So that's all the GNOME stuff that was pulled in by over 600 non-GNOME ports. Is it worth losing sleep over, really?


----------



## aragon (Mar 3, 2010)

Unfortunately grepping pkg_info's output for "gnome" is not an accurate way of seeing what gnome components are installed.  To the point though, it's impossible to setup even a vaguely useful desktop without at least some gnome components... unless all you want is xterm and terminal apps. (and even there glib might be needed)


----------



## DutchDaemon (Mar 3, 2010)

@aragon

I know, but the proportion of Gnome-related ports on a non-Gnome system is negligible on any reasonably 'loaded' system (I bet it's much less than 5% of the number of total ports), and they're usually smaller 'lib' and 'util' ports, no massive core ports, so space-wise it's peanuts.


----------



## Brandybuck (Mar 3, 2010)

Most of the stuff with "gnome" in the name or description are not really a part of GNOME. It gets kind of confusing, but as a rule of thumb I wouldn't consider anything that doesn't require libgnome or libgnomeui to be a part of GNOME.


----------



## troberts (Mar 4, 2010)

DutchDaemon said:
			
		

> So that's all the GNOME stuff that was pulled in by over 600 non-GNOME ports. Is it worth losing sleep over, really?

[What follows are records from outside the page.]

/-- Registers of page kind prs (04). -/
def rowsPrs : List RegRow :=
  [
  /- PRS_CTRL -/ { off := 0x100, acc := .rw, w := 0x3 },
  /- PRS_STATUS -/ { off := 0x104, acc := .ro, w1 := 0xF8 },
  /- PRESS_LO -/ { off := 0x108, acc := .ro, lo := true },
  /- PRESS_HI -/ { off := 0x10C, acc := .ro },
  /- PERIOD_REF -/ { off := 0x110, acc := .ro },
  /- FOLD_CYCLES -/ { off := 0x114, acc := .rws, rst := 0x400, w := 0x3FFF },
  /- PHASE_LIMIT -/ { off := 0x118, acc := .rw, w := 0x3FFFF },
  /- CYCLE -/ { off := 0x11C, acc := .ro },
  /- LOCK_MODE -/ { off := 0x120, acc := .rws, w := 0x3 },
  /- LOCK_MASK_LO -/ { off := 0x124, acc := .rws, w := 0xFFFFFFFF, lo := true },
  /- LOCK_MASK_HI -/ { off := 0x128, acc := .rws, w := 0xFFFFFFFF },
  /- LOCK_STATE -/ { off := 0x12C, acc := .ro },
  /- OVERRUN_COUNT -/ { off := 0x130, acc := .rw, w := 0xFFFFFFFF },
  /- EPOCH_COUNT -/ { off := 0x134, acc := .ro },
  /- FOLD_VIEW -/ { off := 0x138, acc := .ro },
  /- BRIDGE_PHASE0 -/ { off := 0x140, acc := .ro },
  /- BRIDGE_PHASE1 -/ { off := 0x144, acc := .ro },
  /- BRIDGE_PHASE2 -/ { off := 0x148, acc := .ro },
  /- BRIDGE_PHASE3 -/ { off := 0x14C, acc := .ro }
  ]

/-- Registers of page kind flt (14). -/
def rowsFlt : List RegRow :=
  [
  /- FLT_STATUS -/ { off := 0x100, acc := .ro },
  /- QUIESCE_LIMIT -/ { off := 0x104, acc := .rw, rst := 0x10000, w := 0xFFFFFF },
  /- REC_SEL -/ { off := 0x108, acc := .rw, w := 0xF },
  /- REC_W0 -/ { off := 0x10C, acc := .ro },
  /- REC_W1 -/ { off := 0x110, acc := .ro },
  /- REC_W2 -/ { off := 0x114, acc := .ro },
  /- REC_W3 -/ { off := 0x118, acc := .ro },
  /- SPARE_CFG -/ { off := 0x120, acc := .rwk, w := 0x8000000F },
  /- SPARE_STATUS -/ { off := 0x124, acc := .ro },
  /- CNT_SEL -/ { off := 0x130, acc := .rw, w := 0x3 },
  /- CNT_LO -/ { off := 0x134, acc := .ro, lo := true },
  /- CNT_HI -/ { off := 0x138, acc := .ro },
  /- ERR_CTRL -/ { off := 0x180, acc := .rw, rst := 0x204, w := 0x800007FF },
  /- ERR_STATUS -/ { off := 0x184, acc := .ro },
  /- ROOT_SEL -/ { off := 0x188, acc := .rw, w := 0xFF },
  /- ROOT_W0 -/ { off := 0x18C, acc := .ro },
  /- ROOT_W1 -/ { off := 0x190, acc := .ro },
  /- ROOT_W2 -/ { off := 0x194, acc := .ro },
  /- ROOT_W3 -/ { off := 0x198, acc := .ro },
  /- ROOT_COUNT -/ { off := 0x19C, acc := .ro },
  /- SAFE_CAUSE -/ { off := 0x1A0, acc := .ro },
  /- DETOUR0 -/ { off := 0x1B0, acc := .rw, w := 0x80000F0F },
  /- DETOUR1 -/ { off := 0x1B4, acc := .rw, w := 0x80000F0F },
  /- DETOUR2 -/ { off := 0x1B8, acc := .rw, w := 0x80000F0F }
  ] ++
  [
  /- DETOUR3 -/ { off := 0x1BC, acc := .rw, w := 0x80000F0F },
  /- DETOUR4 -/ { off := 0x1C0, acc := .rw, w := 0x80000F0F },
  /- DETOUR5 -/ { off := 0x1C4, acc := .rw, w := 0x80000F0F }
  ]

/-- Registers of page kind dbr (13). -/
def rowsDbr : List RegRow :=
  [
  /- DBR_CTRL -/ { off := 0x100, acc := .rw, rst := 0x40801, w := 0xFFFF03 },
  /- DBR_STATUS -/ { off := 0x104, acc := .ro },
  /- DBR_PEER -/ { off := 0x108, acc := .ro },
  /- LANE_FAIL0 -/ { off := 0x10C, acc := .ro },
  /- LANE_FAIL1 -/ { off := 0x110, acc := .ro },
  /- LANE_FAIL2 -/ { off := 0x114, acc := .ro },
  /- CNT_SEL -/ { off := 0x120, acc := .rw, w := 0x7 },
  /- CNT_LO -/ { off := 0x124, acc := .ro, lo := true },
  /- CNT_HI -/ { off := 0x128, acc := .ro }
  ]

/-- Registers of page kind tile0 (05, 06). -/
def rowsTile0 : List RegRow :=
  [
  /- TILE_CTRL -/ { off := 0x100, acc := .rw, rst := 0x7, w := 0x7 },
  /- ESC_STALL_LIMIT -/ { off := 0x104, acc := .rw, rst := 0x10000, w := 0xFFFFFF },
  /- ADAPT_ESC_WAIT -/ { off := 0x108, acc := .rw, rst := 0x10, w := 0xFF },
  /- CREDIT_SEL -/ { off := 0x10C, acc := .rw, w := 0xFFC },
  /- CREDIT_VIEW -/ { off := 0x110, acc := .ro },
  /- FLIT_COUNT_SEL -/ { off := 0x114, acc := .rw, w := 0x7F },
  /- FLIT_COUNT_LO -/ { off := 0x118, acc := .ro, lo := true },
  /- FLIT_COUNT_HI -/ { off := 0x11C, acc := .ro },
  /- ESC_FALLBACK_LO -/ { off := 0x120, acc := .ro, lo := true },
  /- ESC_FALLBACK_HI -/ { off := 0x124, acc := .ro },
  /- FAULT_HEAD_LO -/ { off := 0x128, acc := .ro, lo := true },
  /- FAULT_HEAD_HI -/ { off := 0x12C, acc := .ro },
  /- ECC_CORRECTED -/ { off := 0x130, acc := .rw, w := 0xFFFFFFFF },
  /- PORT_PRIO0 -/ { off := 0x140, acc := .rws, w := 0xFFFFFF, prio := true },
  /- PORT_PRIO1 -/ { off := 0x144, acc := .rws, w := 0xFFFFFF, prio := true },
  /- PORT_PRIO2 -/ { off := 0x148, acc := .rws, w := 0xFFFFFF, prio := true },
  /- PORT_PRIO3 -/ { off := 0x14C, acc := .rws, w := 0xFFFFFF, prio := true },
  /- PORT_PRIO4 -/ { off := 0x150, acc := .rws, w := 0xFFFFFF, prio := true },
  /- PORT_PRIO5 -/ { off := 0x154, acc := .rws, w := 0xFFFFFF, prio := true },
  /- PORT_PRIO6 -/ { off := 0x158, acc := .rws, w := 0xFFFFFF, prio := true },
  /- PORT_PRIO7 -/ { off := 0x15C, acc := .rws, w := 0xFFFFFF, prio := true },
  /- PORT_PRIO8 -/ { off := 0x160, acc := .rws, w := 0xFFFFFF, prio := true },
  /- PORT_PRIO9 -/ { off := 0x164, acc := .rws, w := 0xFFFFFF, prio := true },
  /- PORT_PRIO10 -/ { off := 0x168, acc := .rws, w := 0xFFFFFF, prio := true }
  ] ++
  [
  /- PORT_PRIO11 -/ { off := 0x16C, acc := .rws, w := 0xFFFFFF, prio := true }
  ]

No, I will not lose sleep over it.

Looking closer at the Makefile it seems to me that if libgnomeui is installed then it will compile it into Firefox (assumes GNOME is installed?), but if it is not then compiling continues as if it doesn't exist. Since I had to reinstall my system and libgnomeui was not installed, Firefox does not list it as a dependency; however, I did use WITHOUT_GNOME=true in the make statement, but I do not know if that would have worked if libgnomeui had been installed. 

I could either move the --disable-gnomeui into the MOZ_OPTIONS section of the Makefile and delete the if statement, or delete the if statement except for MOZ_OPTIONS+=--disable-gnomeui, but that would be an inconvenience at the very least. 

While I am not trying to LFS my FBSD, the if statements do exist and it would be nice to not have things compiled into the application that are not needed. Is there a way to make HAVE_GNOME have a "false" value or is there nothing I can do?


----------



## DutchDaemon (Mar 4, 2010)

A quick scan of /usr/ports/Mk/bsd.gnome.mk (and some other files where GNOME is referenced, like bsd.gecko.mk and bsd.xorg.mk) seems to suggest there's only this target for what you want:

WITHOUT_GNOME="yes"

I don't know the range of this setting, but it's worth keeping around, I guess. 

Unfortunately, setting things like USE_GNOME or HAVE_GNOME to _any_ value (even 'false') will simply activate them, which is the opposite of what you want (a.k.a. DONT_WANT="yes").


----------